:: What the task asks ::
Please return all lines in the listing holding the word "boot".

----

/-- ATTNCOUNT stays where no event flag is called for and PATN_N keeps its level. -/
theorem attnCount_publish (hb : changeBits o t = 0) (hp : patnOn t = patnOn o) :
    (publish o t).station.attnCount = t.station.attnCount := by
  simp only [publish, hb]
  split
  · rw [drivePins_station hp]
  · obtain ⟨-, station⟩ := unheard_changeFrames (o := o) (n := t) (t := raiseFlags 0 0 0 0 t)
    have kept : SameBut [] (changeFrames o t (raiseFlags 0 0 0 0 t)) t := (same_changeFrames.2
      (same_raiseFlags.2 SameBut.refl)).symm
    have power : (changeFrames o t (raiseFlags 0 0 0 0 t)).power = t.power := kept .power (by simp)
    have same : patnOn (changeFrames o t (raiseFlags 0 0 0 0 t)) = patnOn t :=
      patnOn_congr (kept .boot (by simp)) (kept .supply (by simp)) (by rw [power])
        (by rw [station]; exact BitVec.or_zero) (by rw [station]; rfl) (by rw [station]; rfl)
    rw [drivePins_station (same.trans hp), station]
    rfl

/-! ### The classes of the station block's words (10 R243) -/

/-- Of the host-owned words ATTNMASK alone does more: it may re-arm PATN_N (10 R246). -/
theorem writeStation_host (hn : n ∈ hostNumbers) (hm : n ≠ 22) : writeStation n v be s = storeHostWord n v be s := by
  rcases mem_hostNumbers.1 hn with rfl | rfl | rfl | rfl | rfl | rfl
  case inr.inr.inr.inl => exact absurd rfl hm
  all_goals rfl

/-- The words that only the device writes. -/
theorem writeStation_device (hn : n ≤ 18 ∨ 39 ≤ n ∧ n ≤ 61) : writeStation n v be s = ignoreWrite s := by
  unfold writeStation
  split
  case h_23 => rfl
  all_goals omega

/-- The doorbells and the flag words take the bits of the enabled bytes. -/
theorem writeStation_masked (hl : 23 ≤ n) (hh : n ≤ 36) :
    writeStation n v be s = writeStation n (v &&& beMask be) 15 s := by
  have masked : v &&& beMask be &&& beMask 15 = v &&& beMask be := and_beMask_all
  interval_cases n <;> simp only [writeStation, masked]

/-! ### Landing (01 R19; 03 R46, R60; 10 R243; 14 R317) -/

/-- A host write discards the half-read latch (10 R233). -/
def unlatched (s : State) : State := { s with halfLatch := none }

@[simp] theorem unlatched_fields : (unlatched s).station = s.station ∧ (unlatched s).boot = s.boot ∧
    (unlatched s).upsets = s.upsets ∧ (unlatched s).counters = s.counters ∧ (unlatched s).now = s.now ∧
    (unlatched s).power = s.power ∧ (unlatched s).supply = s.supply := ⟨rfl, rfl, rfl, rfl, rfl, rfl, rfl⟩

@[simp] theorem same_unlatched {l : List Part} (h : .halfLatch ∈ l) : SameBut l t (unlatched s) ↔ SameBut l t s := by
  simp [unlatched, h]

/-- The state after a host write that lands. -/
def landed (lag w : Nat) (v : Word) (be : BitVec 4) (s : State) : State :=
  publish s (landWrite lag w v be (unlatched s))

@[simp] theorem wakeS3_fields : (wakeS3 s).station = s.station ∧ (wakeS3 s).boot = s.boot ∧
    (wakeS3 s).upsets = s.upsets ∧ (wakeS3 s).counters = s.counters ∧ (wakeS3 s).now = s.now ∧
    (wakeS3 s).supply = s.supply ∧ (wakeS3 s).power.level = s.power.level := by
  simp only [wakeS3]
  split <;> exact ⟨rfl, rfl, rfl, rfl, rfl, rfl, rfl⟩

section
variable (hp : pipWrites s = true)
include hp

theorem exec_hostWrite {pa : BitVec 17} {data : Word} {x : Strobe} : exec (.hostWrite pa data x) s =
    .next (landed x.lag.val (accessWord s pa) (accessData s pa data) (accessBytes s pa x.be) s) := by
  simp only [exec, execHostWrite]
  exact act_on hp

theorem exec_hostltrWrite : exec (.hostltrWrite v be) s = .next (landed 0 0xFFD3 v be s) := by
  simp only [exec, execHostltrWrite]
  exact act_on hp

theorem exec_attnmaskWrite : exec (.attnmaskWrite v be) s = .next (landed 0 0xFFD6 v be s) := by
  simp only [exec, execAttnmaskWrite]
  exact act_on hp

theorem exec_doorbellRing : exec (.doorbellRing v) s = .next (landed 0 0xFFD7 v 15 s) := by
  simp only [exec, execDoorbellRing]
  exact act_on hp

theorem exec_eventFlagClear {k : Fin 13} :
    exec (.eventFlagClear k v) s = .next (landed 0 (0xFFD8 + k.val) v 15 s) := by
  simp only [exec, execEventFlagClear]
  exact act_on hp

end

theorem landed_none : SameBut [.halfLatch] s (landed lag w v 0 s) := by
  rw [landed, landWrite_none]
  simp

/-- A write that is ignored changes IGNWR and its counter, each by one (10 R243). -/
theorem publish_ignoreWrite {l : List Part} (hl : .ignWr ∈ l ∧ .counters ∈ l) (hs : SameBut l s u)
    (hi : u.station.ignWr = s.station.ignWr) (hc : u.counters = s.counters) :
    SameBut l s (publish o (ignoreWrite u)) ∧
      (publish o (ignoreWrite u)).station.ignWr = s.station.ignWr + 1 ∧
      CountedBy 1 0x20 0 20 s (publish o (ignoreWrite u)) := by
  have counted : CountedBy 1 0x20 0 20 s (ignoreWrite u) := by
    rw [ignoreWrite]
    exact countedBy_bumpDev hc
  exact ⟨by simpa [hl] using hs, by simp [ignoreWrite, hi], counted.publish (by decide)⟩

/-- The stored bits of a word below the station block. -/
theorem storedWord_region (hw : w < 0xFFC0) :
    storedWord s w = readWord s w ^^^ flipMask (flips s .processImage 0 w) := by
  rw [storedWord, sramWord, if_neg (Nat.not_le.2 hw)]

section
variable (h0 : be ≠ 0)
include h0

theorem landed_early (hc : s.boot.cleared = false) : SameBut [.halfLatch, .counters] s (landed lag w v be s) ∧
    CountedBy 1 0x20 0 19 s (landed lag w v be s) := by
  rw [landed, landWrite_early h0 (by simpa using hc)]
  exact ⟨by simp, (countedBy_bumpDev (by simp)).publish (by decide)⟩

variable (hc : s.boot.cleared = true)
include hc

/-! Below the station block. -/

section
variable (hw : w < 0xFFC0)
include hw

theorem landed_region : landed lag w v be s = publish s (writeRegion lag w v be (unlatched s)) := by
  rw [landed, landWrite, if_neg h0]
  simp [hc, Nat.not_le.2 hw]

theorem landed_bare (hb : inBare s = true) : SameBut [.halfLatch] s (landed lag w v be s) := by
  have bare : inBare (unlatched s) = true := hb
  rw [landed_region h0 hc hw, writeRegion, if_pos bare]
  simp

variable (hb : inBare s = false)
include hb

theorem landed_ignored (ht : hostWriteTarget s lag w = none) :
    SameBut [.halfLatch, .ignWr, .counters] s (landed lag w v be s) ∧
      (landed lag w v be s).station.ignWr = s.station.ignWr + 1 ∧ CountedBy 1 0x20 0 20 s (landed lag w v be s) := by
  have bare : inBare (unlatched s) = false := hb
  have target : hostWriteTarget (unlatched s) lag w = none := ht
  have ignored : writeRegion lag w v be (unlatched s) = ignoreWrite (unlatched s) := by
    simp [writeRegion, bare, target]
  rw [landed_region h0 hc hw, ignored]
  exact publish_ignoreWrite (by simp) (by simp) rfl rfl

theorem landed_stored {x : Nat} (ht : hostWriteTarget s lag w = some x) (hn : writtenNow s x = false) :
    landed lag w v be s = publish s (storeWord x v be (unlatched s)) := by
  have bare : inBare (unlatched s) = false := hb
  have target : hostWriteTarget (unlatched s) lag w = some x := ht
  have free : writtenNow (unlatched s) x = false := hn
  simp [landed_region h0 hc hw, writeRegion, bare, target, free]

/-- Below the station block a write lands in the bytes it enables; the others keep their bits, the stored ones where
the word is uncorrectable. -/
theorem landed_byte {x : Nat} (ht : hostWriteTarget s lag w = some x) (hx : x < 0xFFC0) (hn : writtenNow s x = false)
    (i : Fin 4) :
    (be.getLsbD i.val = true → readByte (landed lag w v be s) (4 * x + i.val) = byteOf v i.val) ∧
    (be.getLsbD i.val = false → uncorrectable (flips s .processImage 0 x) = false →
      readByte (landed lag w v be s) (4 * x + i.val) = readByte s (4 * x + i.val)) ∧
    (be.getLsbD i.val = false → uncorrectable (flips s .processImage 0 x) = true →
      readByte (landed lag w v be s) (4 * x + i.val) = byteOf (storedWord s x) i.val ∧
        CountedBy 1 0x20 0 24 s (landed lag w v be s)) := by
  rw [landed_stored h0 hc hw hb ht hn]
  have published : readByte (publish s (storeWord x v be (unlatched s))) = readByte (storeWord x v be (unlatched s)) :=
    by simp
  have bytes : readByte (unlatched s) = readByte s := rfl
  have flipped : flips (unlatched s) = flips s := rfl
  have stored : storedWord (unlatched s) x = storedWord s x := by
    rw [storedWord_region hx, storedWord_region hx]
    rfl
  rw [published, ← bytes, ← flipped, ← stored]
  refine ⟨readByte_storeWord_on i.isLt, fun hoff hu => readByte_storeWord_sound i.isLt h0 hoff hu,
    fun hoff hu => ?_⟩
  obtain ⟨kept, counted⟩ := storeWord_error (v := v) i.isLt h0 hoff hx hu
  exact ⟨kept, CountedBy.publish counted (by decide)⟩

end

/-! In the station block. -/

theorem landed_station (hw : 0xFFC0 ≤ w) :
    landed lag w v be s = publish s (writeStation (w - 0xFFC0) v be (wakeS3 (unlatched s))) := by
  rw [landed, landWrite_station h0 (by simpa using hc) hw]

/-- A write to word 0xFFC0 + n, the address written as the statements write it. -/
theorem landed_word (hw : w = 0xFFC0 + n) :
    landed lag w v be s = publish s (writeStation n v be (wakeS3 (unlatched s))) := by
  rw [landed_station h0 hc (by omega), hw, Nat.add_sub_cancel_left]

theorem landed_wakes (hw : 0xFFC0 ≤ w) (hl : s.power.level = 3) : (landed lag w v be s).power.woken = true := by
  have kept : ∀ u, (writeStation (w - 0xFFC0) v be u).power = u.power := fun u =>
    ((same_writeStation (w := [.upsets, .hostWords, .doorbell, .ignWr, .rearm, .chans, .counters, .faults])
      (by simp)).2 SameBut.refl .power (by simp)).symm
  rw [landed_station h0 hc hw]
  simp [kept, wakeS3, hl]

/-- Within the station block the ck in which PWE_N rose makes no difference. -/
theorem landed_lag {a b : Nat} (hw : 0xFFC0 ≤ w) : landed a w v be s = landed b w v be s := by
  rw [landed_station h0 hc hw, landed_station h0 hc hw]

theorem landed_masked (hw : w = 0xFFC0 + n) (hl : 23 ≤ n) (hh : n ≤ 36) :
    landed lag w v be s = landed 0 w (v &&& beMask be) 15 s := by
  rw [landed_word h0 hc hw, landed_word (by decide) hc hw, writeStation_masked hl hh]

theorem landed_device (hw : w = 0xFFC0 + n) (hn : n ≤ 18 ∨ 39 ≤ n ∧ n ≤ 61) :
    SameBut [.halfLatch, .ignWr, .counters, .power] s (landed lag w v be s) ∧
      (landed lag w v be s).station.ignWr = s.station.ignWr + 1 ∧ CountedBy 1 0x20 0 20 s (landed lag w v be s) := by
  rw [landed_word h0 hc hw, writeStation_device hn]
  exact publish_ignoreWrite (by simp) (by simp) (by simp) (by simp)

theorem landed_host (hw : w = 0xFFC0 + n) (hn : n ∈ hostNumbers) (hm : n ≠ 22) :
    hostField n (landed lag w v be s).station = mergeWord (mergedInto s w) v be := by
  have cleared : (wakeS3 (unlatched s)).boot.cleared = true := by simpa using hc
  have flipped : flips (wakeS3 (unlatched s)) = flips s := by funext; simp [flips]
  rw [landed_word h0 hc hw, hostField_publish hn, writeStation_host hn hm, hostField_storeHostWord hn cleared, hw,
    mergedInto_host hn cleared, mergedInto_host hn hc, flipped]
  simp only [wakeS3_fields, unlatched_fields]

theorem landed_ignWr (hw : w = 0xFFC0 + 37) :
    (landed lag w v be s).station.ignWr = mergeWord s.station.ignWr v be := by
  rw [landed_word h0 hc hw]
  simp [writeStation]

theorem landed_attnCount (hw : w = 0xFFC0 + 38) : (landed lag w v be s).station.attnCount =
    mergeWord s.station.attnCount v be + (if s.station.attnAt = some s.now then 1 else 0) := by
  have kept : SameBut [.halfLatch, .power] s (writeStation 38 v be (wakeS3 (unlatched s))) := by simp [writeStation]
  have pin : patnOn (writeStation 38 v be (wakeS3 (unlatched s))) = patnOn s := by
    apply patnOn_congr <;> simp [writeStation]
  rw [landed_word h0 hc hw, attnCount_publish (changeBits_zero kept (by simp)) pin]
  simp [writeStation]

end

----

:: Written solution ::
      patnOn_congr (kept .boot (by simp)) (kept .supply (by simp)) (by rw [power])
@[simp] theorem unlatched_fields : (unlatched s).station = s.station ∧ (unlatched s).boot = s.boot ∧
@[simp] theorem wakeS3_fields : (wakeS3 s).station = s.station ∧ (wakeS3 s).boot = s.boot ∧
theorem landed_early (hc : s.boot.cleared = false) : SameBut [.halfLatch, .counters] s (landed lag w v be s) ∧
variable (hc : s.boot.cleared = true)
  have cleared : (wakeS3 (unlatched s)).boot.cleared = true := by simpa using hc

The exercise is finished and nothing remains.